Records shown:

/-- An emit on its way to the alarm egress, or an alarm whose wire stage has not ended (11 R367). -/
structure AlarmTx where
  /-- cycle in which it reaches the egress (02 R71). -/
  due : Nat := 0
  /-- logical tile id (11 R367). -/
  tile : Nat := 0
  /-- physical tile (14 R458). -/
  ptile : Fin 72 := 0
  /-- handler (11 R367). -/
  handler : Nat := 0
  /-- job id of the alarm record (14 R458). -/
  job : Nat := 0
  /-- STEP_COUNT at the emit (11 R367). -/
  step : Nat := 0
  /-- tick number at the emit (11 R367). -/
  tick : Nat := 0
  /-- gPTP time of the emit (11 R367). -/
  time : Nat := 0
  /-- event number (11 R367). -/
  event : Nat := 0
  /-- alarm body (11 R367). -/
  body : List (BitVec 8) := []
  /-- CODE of its alarm record (14 R458). -/
  code : Nat := 0
  /-- names the emit until its record is written (the model's own). -/
  key : Nat := 0
  deriving DecidableEq, Repr

/-- A message of the result stream (11 R370). -/
structure Message where
  /-- KIND (11 R370). -/
  kind : Nat := 0
  /-- TICK (11 R370). -/
  tick : Nat := 0
  /-- SEQ of its first datagram (11 R370). -/
  seq : Nat := 0
  /-- body (11 R370). -/
  body : List (BitVec 8) := []
  deriving DecidableEq, Repr

/-- The two Ethernet ports and the egresses (11). -/
structure Eth where
  /-- ETH0 and ETH1 (11 R344). -/
  port : Vector Port 2 := Vector.replicate 2 {}
  /-- stream filters (11 R354). -/
  qci : Qci := {}
  /-- listener streams 2 to 255 (11 R359). -/
  frer : SMap Recovery := []
  /-- sequence number of talker stream 0 (11 R358). -/
  alarmSeq : BitVec 16 := 0
  /-- sequence number of talker stream 1 (11 R358). -/
  resultSeq : BitVec 16 := 0
  /-- emits on their way to the egress (11 R367). -/
  alarms : List AlarmTx := []
  /-- alarm payloads whose frames are being built: (cycle in which the frame is ready, payload) (02 R71). -/
  building : List (Nat × List (BitVec 8)) := []
  /-- alarm pulses: (cycle in which the pins become active, cycle in which they return) (11 R369). -/
  pulses : List (Nat × Nat) := []
  /-- retention ring, oldest first (11 R372). -/
  ring : List Message := []
  /-- boundaries began without a lock (16 R531). -/
  neverLocked : Bool := false
  /-- SEARCHING, SLAVE, HOLDOVER (11 R375). -/
  ptpState : Nat := 0
  /-- slave port (11 R375). -/
  slave : Nat := 0
  /-- last offset from master, ns (11 R375). -/
  offset : Int := 0
  /-- |offset| of the last 16 sync intervals (11 R366). -/
  offsets : List Nat := []
  /-- cycle of the last good sync (11 R366). -/
  lastSync : Nat := 0
  /-- estimate of the time base, ns, at cycle time0At (11 R366). -/
  time0 : Nat := 0
  /-- cycle to which time0 belongs (11 R366). -/
  time0At : Nat := 0
  /-- measured rate of the arithmetic clock against the time base, 10^-9 (02 R53). -/
  rate : Int := 0
  deriving DecidableEq, Repr

/-- An established Alaust session (12 R390 to R395). -/
structure Session where
  /-- session number (12 R388). -/
  num : Nat := 0
  /-- opened at level Expert (12 R376). -/
  expert : Bool := false
  /-- KEY_SLOT (12 R387). -/
  slot : Nat := 0
  /-- k_hp, host to part (12 R389). -/
  keyIn : List (BitVec 8) := []
  /-- k_ph, part to host (12 R389). -/
  keyOut : List (BitVec 8) := []
  /-- port of the host's last datagram (12 R385). -/
  port : Fin 2 := 0
  /-- address of the host, IPv4 as an IPv4-mapped address (12 R385). -/
  host : List (BitVec 8) := []
  /-- UDP port of the host (12 R385). -/
  hport : Nat := 0
  /-- highest counter accepted (12 R391). -/
  rxHigh : Nat := 0
  /-- counters accepted inside the window (12 R391). -/
  rxSeen : List Nat := []
  /-- next COUNTER of the part (12 R391). -/
  txNext : Nat := 1
  /-- staged bytes, keyed by object x 65,536 + offset (12 R379). -/
  stage : SMap (BitVec 8) := []
  /-- (REQ_ID, reply) of the last requests, newest first (12 R395). -/
  replies : List (Nat × List (BitVec 8)) := []
  /-- REQ_IDs whose reply is outstanding (12 R395). -/
  waiting : List Nat := []
  /-- (NSEQ, times sent) not yet acknowledged (12 R401). -/
  notify : List (Nat × Nat) := []
  deriving DecidableEq, Repr
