-- ==== Sys2Proof/Machine/Ops.lean ====
section
/-! DEFINITION. The named operations over the state: tiles, objects, time, free values, notifications, and the fault flags. -/

namespace Sys2Proof.Machine

/-- A physical tile. -/
def tile (s : State) (p : PTile) : Tile := s.tiles[p]

/-- A tile changed; every other tile stays. -/
def modTile (s : State) (p : PTile) (f : Tile → Tile) : State :=
  { s with tiles := s.tiles.set p.val (f s.tiles[p]) p.isLt }

/-- A class-0 bank as a plan's activation leaves it: 0 throughout (03 R113). -/
def zeroBank : Bank := { dsp := 0 }

/-- The value in force of a writable object, as its little-endian bytes (12 R378). -/
def cfgBytes (s : State) (k : Nat) : List Byte :=
  match smFind s.cfg k with
  | some b => b
  | none => leBytes (match objFind k with | some r => r.size | none => 0) (objDefault k)

/-- The value in force of a writable object as an unsigned integer. -/
def cfgNat (s : State) (k : Nat) : Nat :=
  match smFind s.cfg k with
  | some b => leNat b
  | none => objDefault k

/-- A BOOL object is TRUE. -/
def cfgOn (s : State) (k : Nat) : Bool := cfgNat s k != 0

/-- A writable object set; a value equal to the default is not listed. -/
def cfgPut (s : State) (k : Nat) (b : List Byte) : State :=
  if leNat b = objDefault k then { s with cfg := smDel s.cfg k } else { s with cfg := smPut s.cfg k b }

/-- A writable object set to an integer. -/
def cfgPutNat (s : State) (k v : Nat) : State :=
  cfgPut s k (leBytes (match objFind k with | some r => r.size | none => 8) v)

/-- Bits of an object's value. -/
def objBits (k : Nat) : Nat := match objFind k with | some r => 8 * r.size | none => 64

/-- A stored read-only object. -/
def roGet (s : State) (k : Nat) : Nat :=
  match smFind s.ro k with
  | some v => v
  | none => objDefault k

/-- A stored read-only object set, modulo its width; its default is not listed. -/
def roPut (s : State) (k v : Nat) : State :=
  let w := v % 2 ^ objBits k
  if w = objDefault k then { s with ro := smDel s.ro k } else { s with ro := smPut s.ro k w }

/-- A counter advanced by n, modulo its width (notes/assumptions/17.md). -/
def roAdd (s : State) (k n : Nat) : State := roPut s k (roGet s k + n)

/-- A maximum kept. -/
def roMax (s : State) (k v : Nat) : State := if roGet s k < v then roPut s k v else s

/-- A minimum kept. -/
def roMin (s : State) (k v : Nat) : State := if v < roGet s k then roPut s k v else s

/-- The part's estimate of the time base in ns: 2 ns a tile cycle from the servo's last point, at the measured rate (02 R48, R53; 11 R366). -/
def timeAt (s : State) (c : Nat) : Nat :=
  let d : Int := 2 * ((c : Int) - (s.eth.time0At : Int))
  ((s.eth.time0 : Int) + d - d * s.eth.rate / 1000000000).toNat

/-- The part's estimate of the time base now. -/
def nowNs (s : State) : Nat := timeAt s s.cycle

/-- Numerator and denominator of tick.period (02 R39). -/
def periodN (s : State) : Nat := cfgNat s oTickPeriod / 2 ^ 32
/-- Denominator of tick.period (02 R39). -/
def periodD (s : State) : Nat := cfgNat s oTickPeriod % 2 ^ 32

/-- Steps of a tick for a period N/D (02 R40). -/
def stepsOf (n d : Nat) : Nat := (n * 499950000 / d - 2048) / 8192

/-- Nominal tile cycles of a period (02 R40). -/
def pNom (n d : Nat) : Nat := n * 500000000 / d

/-- S of the period in force (02 R40). -/
def stepsNow (s : State) : Nat := stepsOf (periodN s) (periodD s)

/-- t(k), the time of the boundary of tick k (02 R48). -/
def tickTime (s : State) (k : Nat) : Nat :=
  ((cfgNat s oTickEpoch : Int) + ((k : Int) - (cfgNat s oTickEpochNumber : Int)) * periodN s * 1000000000 / periodD s).toNat

/-- A free value of 64 bits, drawn from the state's counter. -/
def drawFree (s : State) : BitVec 64 × State := (Config.freeWord s.fresh, { s with fresh := s.fresh + 1 })

/-- n free bytes. -/
def drawBytes : Nat → State → List Byte × State
  | 0, s => ([], s)
  | n + 1, s =>
    let r := drawBytes n { s with fresh := s.fresh + 1 }
    ((Config.freeWord s.fresh).setWidth 8 :: r.1, r.2)

/-- A notification record raised; NOTIFY numbers it and writes it to the ring (12 R401). KIND 0 chip, 1 context, 2 queue, 3 physical tile, 4 port, 5 tick. -/
def notify (s : State) (code kind source : Nat) (data : List Byte := []) : State :=
  let n : Note := { time := nowNs s, code := code, kind := kind, source := source, tick := s.ctrl.tick, data := (data ++ List.replicate 32 0).take 32 }
  { s with alaust := { s.alaust with raised := s.alaust.raised ++ [n] } }

/-- The last code reported (15 R494 fault.last_code). -/
def lastCode (s : State) (code : Nat) : State := roPut s oFaultLastCode code

/-- A reason of DEGRADED (15 R488). -/
def degrade (s : State) (code : Nat) : State :=
  { s with ctrl := { s.ctrl with degraded := setInsert s.ctrl.degraded code } }

/-- A DANGEROUS condition detected: FAULT_N asserts and stays so until a clear; the seals of the open ticks carry SUSPECT (15 R488, R489). -/
def danger (s : State) (code : Nat) (persists : Bool) : State :=
  { s with ctrl := { s.ctrl with
      latched := true
      dangerous := if persists then setInsert s.ctrl.dangerous code else s.ctrl.dangerous
      sets := s.ctrl.sets.map fun t => { t with suspect := true } } }

/-- fault.state: 0 NORMAL, 1 DEGRADED, 2 DANGEROUS (15 R488). -/
def faultState (s : State) : Nat :=
  if s.ctrl.latched then 2 else if s.ctrl.degraded.isEmpty then 0 else 1

/-- The physical tile that holds a logical id in service: roles IN_SERVICE and SUSPECT (15 R480, 01 R23). -/
def holderOf (s : State) (lid : Nat) : Option PTile :=
  (List.finRange 72).find? fun p => ((tile s p).role == 0 || (tile s p).role == 4) && (tile s p).logical == lid

/-- Tiles in service of the grade (00 R5). -/
def gradeTiles (s : State) : Nat := if s.part.small then 48 else 64

end Sys2Proof.Machine
end

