-- ==== Sys2Proof/Machine/Faults.lean ====
section
/-! DEFINITION. What a fault of running code does: the end of a class-0 handler, step re-runs, and the issue of one operation (03 R106, R113 to R118; 08 R260, R261). -/

namespace Sys2Proof.Machine

/-- The code set in the alarm that a key names, where it still waits for its record (14 R458). -/
def setAlarmCode (s : State) (key code : Nat) : State :=
  { s with
    eth := { s.eth with alarms := s.eth.alarms.map fun a => if a.key = key then { a with code := code } else a }
    ctrl := { s.ctrl with msgs := s.ctrl.msgs.map fun m =>
      match m.2.alarm with
      | some a => if a.key = key then (m.1, { m.2 with alarm := some { a with code := code } }) else m
      | none => m } }

/-- The emit that a key names has no record sent yet. -/
def alarmOpen (s : State) (key : Nat) : Bool :=
  s.eth.alarms.any (fun a => a.key = key) || s.ctrl.msgs.any fun m => match m.2.alarm with | some a => a.key = key | none => false

/-- The records that the end of a handler run leaves beside its emits: its fault, or CLASS0_STORE (14 R458, 03 R114). Where the record of the run's last emit is already written, the spec does not say which record then carries a fault's code: a record of its own does (DESIGN CHOICE, notes/assumptions/22.md). -/
def handlerRecords (s : State) (p : PTile) (h : C0Run) (code : Nat) : State :=
  let carried := match h.lastEmit with | some k => alarmOpen s k | none => false
  let s := match code, h.lastEmit with
    | 0, _ => s
    | c, some k => if carried then setAlarmCode s k c else postHandlerRecord s p h.handler c
    | c, none => postHandlerRecord s p h.handler c
  if h.suppressed && !h.emitAfter && (code = 0 || carried) then postHandlerRecord s p h.handler cClass0Store else s

/-- A hold of the job as it resumes after a handler: what it had left at base is counted on from the resumption, took cycles later (03 R117). -/
def resumeHold (base took x : Nat) : Nat := if base < x then x + took else x

/-- The class-0 handler of a tile ends, on c0.end with code 0 or on a fault: the bank switches back in 20 tile cycles and the job's next bundle issues 8 later. A mark, a fetch redirect and a reissue that still held the job have from there on the cycles left that they had at the dispatch point; only waits run on (03 R117, R118; 02 R73). -/
def handlerEnd (s : State) (p : PTile) (code : Nat) : State :=
  match (tile s p).c0run with
  | none => modTile s p fun t => { t with inC0 := false }
  | some h =>
    let s := handlerRecords s p h code
    let took := s.cycle + 28 - h.base
    let on := resumeHold h.base took
    modTile s p fun t =>
      { t with inC0 := false, c0run := none, switchAt := s.cycle + 28, nintEnd := 0,
               job := { t.job with hold := (match t.job.hold with | .mark u => .mark (on u) | x => x), fetchAt := on t.job.fetchAt },
               reissueAt := t.reissueAt.map on, vReissueAt := t.vReissueAt.map on,
               run := t.run.map fun r => { r with c0cycles := r.c0cycles + took } }

/-- A handler fault: notified, DANGEROUS, and the handler ends (03 R118; 15 R478, R488). -/
def handlerFault (s : State) (p : PTile) (code addr : Nat) : State :=
  let t := tile s p
  let s := if isHwCode code then hwFault s p else s
  let s := notify (lastCode s code) code 3 p.val (faultData t.ctxId.toNat t.jobId.toNat 255 t.logical 4 t.c0.pc.toNat addr s.ctrl.step)
  handlerEnd (danger s code false) p code

/-- The counters of parity errors of a tile; a slot of an image region is refilled after a parity error in it (08 R260, R263, R269). -/
def countParity (s : State) (p : PTile) (code addr : Nat) : State :=
  if code = cCoreParity then roAdd s (oTileCoreParity p.val) 1
  else if code = cOpbufParity then roAdd s (oTileOpbufParity p.val) 1
  else if code = cMeadowParity then
    let s := roAdd s oMeadowParity 1
    if meadowBase ≤ addr && (imageRegion s (addr - meadowBase)).isSome then
      { s with meadow := { s.meadow with refills := setInsert s.meadow.refills ((addr - meadowBase) / 128) } }
    else s
  else s

/-- A step fault of the job: the step re-runs after an idempotent mark, at most twice in an attempt and never for a byte that raised one before; otherwise it acts as a job fault (08 R260, R261; 03 R106, R163). -/
def stepFault (s : State) (p : PTile) (code addr : Nat) : State :=
  let t := tile s p
  let s := countParity s p code addr
  match t.run with
  | none => jobFault s p code addr
  | some r =>
    let i := itemOf s r.item
    let seen := i.parityAt.contains addr
    let s := modItem s r.item fun i => { i with parityAt := setInsert i.parityAt addr }
    let idem := match t.shadow with | some sh => sh.idem | none => false
    if idem && !seen && r.reruns < 2 && !t.rerun then
      let s := lastCode (hwFault s p) code
      let s := notify s code 3 p.val (faultData i.ctx i.job r.attempt t.logical 0 t.lastPc.toNat addr s.ctrl.step)
      let s := modItem s r.item fun i => { i with reruns := i.reruns + 1 }
      let s := roAdd (dmaStop s p) (oTileStepReruns p.val) 1
      modTile s p fun t =>
        { coreStop (arrStop t) with
          rerun := true
          run := some { r with reruns := r.reruns + 1, rerunCycles := r.rerunCycles + (s.cycle - r.markAt) } }
    else jobFault s p code addr

/-- The step faults (15 R471). -/
def isStepCode (c : Nat) : Bool := c = cCoreParity || c = cVlaneParity || c = cOpbufParity || c = cMeadowParity

/-- A fault of code that runs on the tile: of the handler in the class-0 context, else of the job. -/
def opFault (s : State) (p : PTile) (code addr : Nat) : State :=
  if (tile s p).inC0 then handlerFault (countParity s p code addr) p code addr
  else if isStepCode code then stepFault s p code addr
  else jobFault s p code addr

/-- An operation that its context bars: a name above g31 or a barred operation in the class-0 context, emit or c0.end outside it, or its own reason (03 R77, R113, R116, R117). -/
def opBarred (t : Tile) (o : TileOp) : Bool :=
  (t.inC0 && (o.barC0 || o.names.any fun n => 32 ≤ n.val)) || (!t.inC0 && o.onlyC0) || o.illegal t

/-- An interrupt is being served: INT_CTRL.IA (03 R109). -/
def serving (t : Tile) : Bool := bitAt 0 t.intCtrl.toNat

/-- A vector fault takes effect after its bundle: source 15 with VFE set, no interrupt served when the bundle issued (ia), and a place where it may dispatch; no further bundle of the job issues before that entry. Else the job fault VECTOR_FAULT (04 R157, R158). A nint in the faulting bundle itself counts as a region that the bundle lies in (DESIGN CHOICE, notes/assumptions/44.md). -/
def vectorFault (s : State) (p : PTile) (w : BitVec 32) (f : VFault) (ia : Bool) : State :=
  let idx := f.cause * 4096 + f.elem
  let s := modTile s p fun t =>
    { t with vfaultIdx := BitVec.ofNat 32 idx, vfaultAddr := BitVec.ofNat 32 ((if f.vob then 2 ^ 31 else 0) + f.addr % 2 ^ 31) }
  let t := tile s p
  if !bitAt 62 t.vresume.toNat || ia || s.cycle < t.nintEnd || t.job.branch.any (fun b => 0 < b.left) then
    jobFault s p cVectorFault (coreGlobal t (if f.vob then 0x280000 + f.addr else f.addr)) idx
  else modTile s p fun t =>
    { t with
      vresume := BitVec.ofNat 64 (2 ^ 63 + 2 ^ 62 + f.elem * 2 ^ 32 + w.toNat)
      intPending := t.intPending ||| 0x8000
      vfEntry := true }

/-- Port 0 is held in the present cycle by a vector operation of the flow that a handler cut: an L0 access of the handler waits for it (04 R161). A class-0 handler has no vector operation of its own; one of an interrupt handler's own is a conflict (04 R149). -/
def portWait (s : State) (t : Tile) (o : TileOp) : Bool :=
  o.port = 1 && (if t.inC0 then t.port0.contains s.cycle else serving t && t.port0Old.contains s.cycle)

/-- One operation issues alone in the present tile cycle: ILLEGAL_BUNDLE, its own fault, or its effect and then its vector fault. An access of a handler through L0 waits while a vector operation of the flow it cut holds port 0 (04 R149, R157, R161). -/
def issueOne (p : PTile) (o : TileOp) (s : State) : State :=
  let t := tile s p
  if opBarred t o then opFault s p cIllegalBundle 0
  else if portWait s t o then s
  else if o.conflict s then opFault s p cIllegalBundle 0
  else
    let f := o.check s
    if f.1 ≠ 0 then opFault s p f.1 f.2
    else match o.vfault s with
      | some (w, v) => vectorFault (o.act s) p w v (serving t)
      | none => o.act s

end Sys2Proof.Machine
end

What you should do: Using the listing above, return word for word each line from the one that has "its default is not listed. -/" through the one that has "if w = objDefault", and no line outside that range.

Task result:
/-- A stored read-only object set, modulo its width; its default is not listed. -/
def roPut (s : State) (k v : Nat) : State :=
  let w := v % 2 ^ objBits k
  if w = objDefault k then { s with ro := smDel s.ro k } else { s with ro := smPut s.ro k w }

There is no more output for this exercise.